▶ **Task statement**: Below is a block of entries; repeat exactly the lines starting at the line that contains "its start. -/" and ending at the line that contains "def stepRunning (s", both included.

▶ **Given records**:

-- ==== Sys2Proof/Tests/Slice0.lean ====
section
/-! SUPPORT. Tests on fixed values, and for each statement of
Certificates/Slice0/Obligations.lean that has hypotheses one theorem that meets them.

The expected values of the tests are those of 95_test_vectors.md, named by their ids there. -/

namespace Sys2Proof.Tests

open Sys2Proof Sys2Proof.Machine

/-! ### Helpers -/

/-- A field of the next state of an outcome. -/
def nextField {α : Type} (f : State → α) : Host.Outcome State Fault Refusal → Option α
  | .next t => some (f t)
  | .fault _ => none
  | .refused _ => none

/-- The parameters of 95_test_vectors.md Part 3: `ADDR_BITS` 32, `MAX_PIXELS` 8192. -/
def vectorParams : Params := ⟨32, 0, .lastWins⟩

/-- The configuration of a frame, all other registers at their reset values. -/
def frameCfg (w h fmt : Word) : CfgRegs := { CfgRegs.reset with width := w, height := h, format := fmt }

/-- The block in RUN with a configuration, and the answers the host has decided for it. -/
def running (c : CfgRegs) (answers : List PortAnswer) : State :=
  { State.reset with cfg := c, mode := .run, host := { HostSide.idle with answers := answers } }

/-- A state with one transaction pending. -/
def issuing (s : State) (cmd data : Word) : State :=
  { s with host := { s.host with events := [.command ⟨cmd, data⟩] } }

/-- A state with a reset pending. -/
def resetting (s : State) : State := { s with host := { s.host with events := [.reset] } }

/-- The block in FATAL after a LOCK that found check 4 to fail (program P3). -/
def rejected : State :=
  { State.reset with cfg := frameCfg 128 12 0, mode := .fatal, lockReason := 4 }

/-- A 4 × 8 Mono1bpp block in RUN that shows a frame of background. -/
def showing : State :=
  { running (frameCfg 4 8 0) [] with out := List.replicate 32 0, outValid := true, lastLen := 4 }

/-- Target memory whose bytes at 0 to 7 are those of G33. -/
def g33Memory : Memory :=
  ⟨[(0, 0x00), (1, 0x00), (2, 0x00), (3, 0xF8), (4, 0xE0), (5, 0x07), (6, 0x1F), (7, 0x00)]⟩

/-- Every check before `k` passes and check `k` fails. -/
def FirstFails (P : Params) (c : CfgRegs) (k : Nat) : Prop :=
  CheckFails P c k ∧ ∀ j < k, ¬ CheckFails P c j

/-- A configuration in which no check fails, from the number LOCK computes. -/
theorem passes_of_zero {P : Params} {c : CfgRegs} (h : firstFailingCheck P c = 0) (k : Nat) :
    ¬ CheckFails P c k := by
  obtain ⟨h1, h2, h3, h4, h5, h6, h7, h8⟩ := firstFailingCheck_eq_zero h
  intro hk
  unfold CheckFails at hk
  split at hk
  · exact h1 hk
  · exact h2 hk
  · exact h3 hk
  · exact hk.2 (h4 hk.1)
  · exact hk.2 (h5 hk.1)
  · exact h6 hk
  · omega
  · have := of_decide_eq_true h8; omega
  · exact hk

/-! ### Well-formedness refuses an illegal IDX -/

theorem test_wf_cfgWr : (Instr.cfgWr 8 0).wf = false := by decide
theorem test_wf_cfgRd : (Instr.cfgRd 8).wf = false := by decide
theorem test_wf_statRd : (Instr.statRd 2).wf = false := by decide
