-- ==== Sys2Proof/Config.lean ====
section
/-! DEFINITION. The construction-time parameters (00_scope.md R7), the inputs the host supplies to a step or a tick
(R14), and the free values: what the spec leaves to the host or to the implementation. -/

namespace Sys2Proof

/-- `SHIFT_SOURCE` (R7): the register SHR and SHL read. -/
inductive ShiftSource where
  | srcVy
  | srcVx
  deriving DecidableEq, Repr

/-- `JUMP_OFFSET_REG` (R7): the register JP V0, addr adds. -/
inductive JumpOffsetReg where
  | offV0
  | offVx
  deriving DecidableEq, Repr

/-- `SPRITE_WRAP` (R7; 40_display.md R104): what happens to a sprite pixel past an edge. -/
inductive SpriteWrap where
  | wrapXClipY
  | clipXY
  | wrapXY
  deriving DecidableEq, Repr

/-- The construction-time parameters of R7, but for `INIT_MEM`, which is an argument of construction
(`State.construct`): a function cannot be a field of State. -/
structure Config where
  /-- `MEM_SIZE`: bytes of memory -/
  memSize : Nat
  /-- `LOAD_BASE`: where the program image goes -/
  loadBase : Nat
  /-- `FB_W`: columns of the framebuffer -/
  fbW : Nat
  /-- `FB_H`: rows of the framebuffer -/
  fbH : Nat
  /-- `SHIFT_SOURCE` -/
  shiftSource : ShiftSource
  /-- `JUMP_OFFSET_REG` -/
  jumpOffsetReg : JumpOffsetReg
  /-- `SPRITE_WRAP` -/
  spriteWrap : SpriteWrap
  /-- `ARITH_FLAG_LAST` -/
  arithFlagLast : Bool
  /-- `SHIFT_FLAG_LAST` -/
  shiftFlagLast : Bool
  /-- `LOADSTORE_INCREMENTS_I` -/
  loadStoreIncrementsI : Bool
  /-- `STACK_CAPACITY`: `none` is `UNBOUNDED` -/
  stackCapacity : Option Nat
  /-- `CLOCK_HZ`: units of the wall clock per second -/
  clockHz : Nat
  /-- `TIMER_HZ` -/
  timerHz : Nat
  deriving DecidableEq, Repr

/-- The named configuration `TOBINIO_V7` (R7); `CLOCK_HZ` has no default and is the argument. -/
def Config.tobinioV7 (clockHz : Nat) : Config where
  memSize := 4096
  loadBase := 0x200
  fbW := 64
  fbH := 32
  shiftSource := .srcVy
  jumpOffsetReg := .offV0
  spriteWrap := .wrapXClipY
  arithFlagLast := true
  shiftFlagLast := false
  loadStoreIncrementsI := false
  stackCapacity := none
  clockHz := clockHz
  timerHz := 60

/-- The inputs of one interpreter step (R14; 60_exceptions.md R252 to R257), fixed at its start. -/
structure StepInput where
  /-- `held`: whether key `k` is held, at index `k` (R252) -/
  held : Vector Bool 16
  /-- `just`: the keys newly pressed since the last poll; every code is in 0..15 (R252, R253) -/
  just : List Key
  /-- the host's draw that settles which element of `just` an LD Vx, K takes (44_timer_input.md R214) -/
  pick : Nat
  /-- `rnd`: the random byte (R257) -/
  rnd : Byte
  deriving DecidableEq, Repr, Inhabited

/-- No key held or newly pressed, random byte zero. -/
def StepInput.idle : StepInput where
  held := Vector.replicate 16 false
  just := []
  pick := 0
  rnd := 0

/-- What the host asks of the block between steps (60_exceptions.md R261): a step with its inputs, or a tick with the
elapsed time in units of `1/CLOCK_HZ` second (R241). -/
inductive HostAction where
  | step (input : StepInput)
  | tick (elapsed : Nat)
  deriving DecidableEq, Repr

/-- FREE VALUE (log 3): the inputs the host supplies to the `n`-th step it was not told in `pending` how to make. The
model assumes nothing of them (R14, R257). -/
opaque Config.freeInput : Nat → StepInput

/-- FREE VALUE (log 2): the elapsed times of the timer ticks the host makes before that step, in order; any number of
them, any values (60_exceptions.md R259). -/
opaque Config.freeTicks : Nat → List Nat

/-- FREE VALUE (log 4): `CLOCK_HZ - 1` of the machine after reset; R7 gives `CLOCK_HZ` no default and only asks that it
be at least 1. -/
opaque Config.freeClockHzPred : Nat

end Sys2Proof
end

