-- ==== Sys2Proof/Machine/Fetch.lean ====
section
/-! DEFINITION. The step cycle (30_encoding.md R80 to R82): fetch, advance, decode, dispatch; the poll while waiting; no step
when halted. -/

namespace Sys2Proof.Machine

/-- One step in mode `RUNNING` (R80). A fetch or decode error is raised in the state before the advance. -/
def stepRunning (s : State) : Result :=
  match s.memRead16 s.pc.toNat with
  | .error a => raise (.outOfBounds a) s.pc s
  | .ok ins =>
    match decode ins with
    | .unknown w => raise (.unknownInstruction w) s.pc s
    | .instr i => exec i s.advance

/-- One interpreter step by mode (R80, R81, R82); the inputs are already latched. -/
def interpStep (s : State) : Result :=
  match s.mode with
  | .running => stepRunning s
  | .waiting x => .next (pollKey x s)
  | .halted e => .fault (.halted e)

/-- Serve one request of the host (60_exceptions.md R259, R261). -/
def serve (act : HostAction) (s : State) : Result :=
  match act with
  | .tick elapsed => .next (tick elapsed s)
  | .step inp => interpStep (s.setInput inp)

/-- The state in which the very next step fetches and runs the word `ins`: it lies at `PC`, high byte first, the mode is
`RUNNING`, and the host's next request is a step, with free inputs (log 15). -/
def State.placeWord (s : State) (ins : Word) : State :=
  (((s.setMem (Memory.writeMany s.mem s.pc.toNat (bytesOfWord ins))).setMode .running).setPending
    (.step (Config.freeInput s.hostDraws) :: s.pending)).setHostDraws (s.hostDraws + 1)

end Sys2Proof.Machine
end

▶ **Exercise answer**:
/-- The inputs of one interpreter step (R14; 60_exceptions.md R252 to R257), fixed at its start. -/
structure StepInput where
  /-- `held`: whether key `k` is held, at index `k` (R252) -/
  held : Vector Bool 16
  /-- `just`: the keys newly pressed since the last poll; every code is in 0..15 (R252, R253) -/
  just : List Key
  /-- the host's draw that settles which element of `just` an LD Vx, K takes (44_timer_input.md R214) -/
  pick : Nat
  /-- `rnd`: the random byte (R257) -/
  rnd : Byte
  deriving DecidableEq, Repr, Inhabited

/-- No key held or newly pressed, random byte zero. -/
def StepInput.idle : StepInput where
  held := Vector.replicate 16 false
  just := []
  pick := 0
  rnd := 0

/-- What the host asks of the block between steps (60_exceptions.md R261): a step with its inputs, or a tick with the
elapsed time in units of `1/CLOCK_HZ` second (R241). -/
inductive HostAction where
  | step (input : StepInput)
  | tick (elapsed : Nat)
  deriving DecidableEq, Repr

/-- FREE VALUE (log 3): the inputs the host supplies to the `n`-th step it was not told in `pending` how to make. The
model assumes nothing of them (R14, R257). -/
opaque Config.freeInput : Nat → StepInput

/-- FREE VALUE (log 2): the elapsed times of the timer ticks the host makes before that step, in order; any number of
them, any values (60_exceptions.md R259). -/
opaque Config.freeTicks : Nat → List Nat

/-- FREE VALUE (log 4): `CLOCK_HZ - 1` of the machine after reset; R7 gives `CLOCK_HZ` no default and only asks that it
be at least 1. -/
opaque Config.freeClockHzPred : Nat

end Sys2Proof
end

-- ==== Sys2Proof/Machine/Fetch.lean ====
section
/-! DEFINITION. The step cycle (30_encoding.md R80 to R82): fetch, advance, decode, dispatch; the poll while waiting; no step
when halted. -/

namespace Sys2Proof.Machine

/-- One step in mode `RUNNING` (R80). A fetch or decode error is raised in the state before the advance. -/
def stepRunning (s : State) : Result :=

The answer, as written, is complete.